Часть из того, что старуха говорила, было правдой. Конечно, у постели господина Вахдати с наибольшей вероятностью можно было застать меня — я давал ему лекарства, встречал посетителей. Больше всего врач беседовал именно со мной, а значит, меня, а не Нилу люди спрашивали о состоянии господина Вахдати.

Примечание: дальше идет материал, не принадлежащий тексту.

-- ==== Sys2Proof/Machine/Operands.lean ====
section
/-!
DEFINITION. Machine/Operands.lean: for every instruction, what issue needs to know of it: the encoding version that
first holds it (R42), whether it is privileged (R32), its stall count, set and latency class (R33, R34), and the
registers it reads and writes, with the threads concerned (R39, R167, R189, R204, R226). The b operand's two kinds
(R27) are in bUse and in rb of Ops.
-/
namespace Sys2Proof.Machine

/-- The b operand of a lane word as a register use: lane, or uniform when bs = 1; `k` is 1 for the upper half of a pair. -/
def bUse (b : BitVec 7) (bs : BitVec 1) (k : Nat) : Reg × Threads :=
  if bs == 1 then (.s (b.toNat + k), .active) else (.v (b.toNat + k), .active)
/-- A run of n uniform registers. -/
def sRun (a n : Nat) : List (Reg × Threads) := (List.range n).map fun i => (.s (a + i), .active)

Пренебрежение посетителями, выказанное господином Вахдати, избавило Нилу от одних неудобств, но явило другие. Сидя у Пари в комнате, она оставалась вдалеке не только от сварливой свекрови, но и от того, во что превратился ее муж. Наконец дом опустел и возник супружеский долг, к исполнению которого она оказалась поразительно не готова.
Она не смогла.
И не стала.
Я не говорю, что она была жестока или черства. Я прожил долгую жизнь, господин Маркос, и вот что понял: лишь тогда в достатке у человека смирения и сострадательности, когда судит он о внутренних трудах чужого сердца. Но говорю я вот о чем: однажды зашел я в комнату к господину Вахдати и обнаружил, что Нила плачет ему в живот, в руке у нее по-прежнему ложка, а протертый чечевичный даал капает у него с подбородка на слюнявчик, повязанный вокруг шеи.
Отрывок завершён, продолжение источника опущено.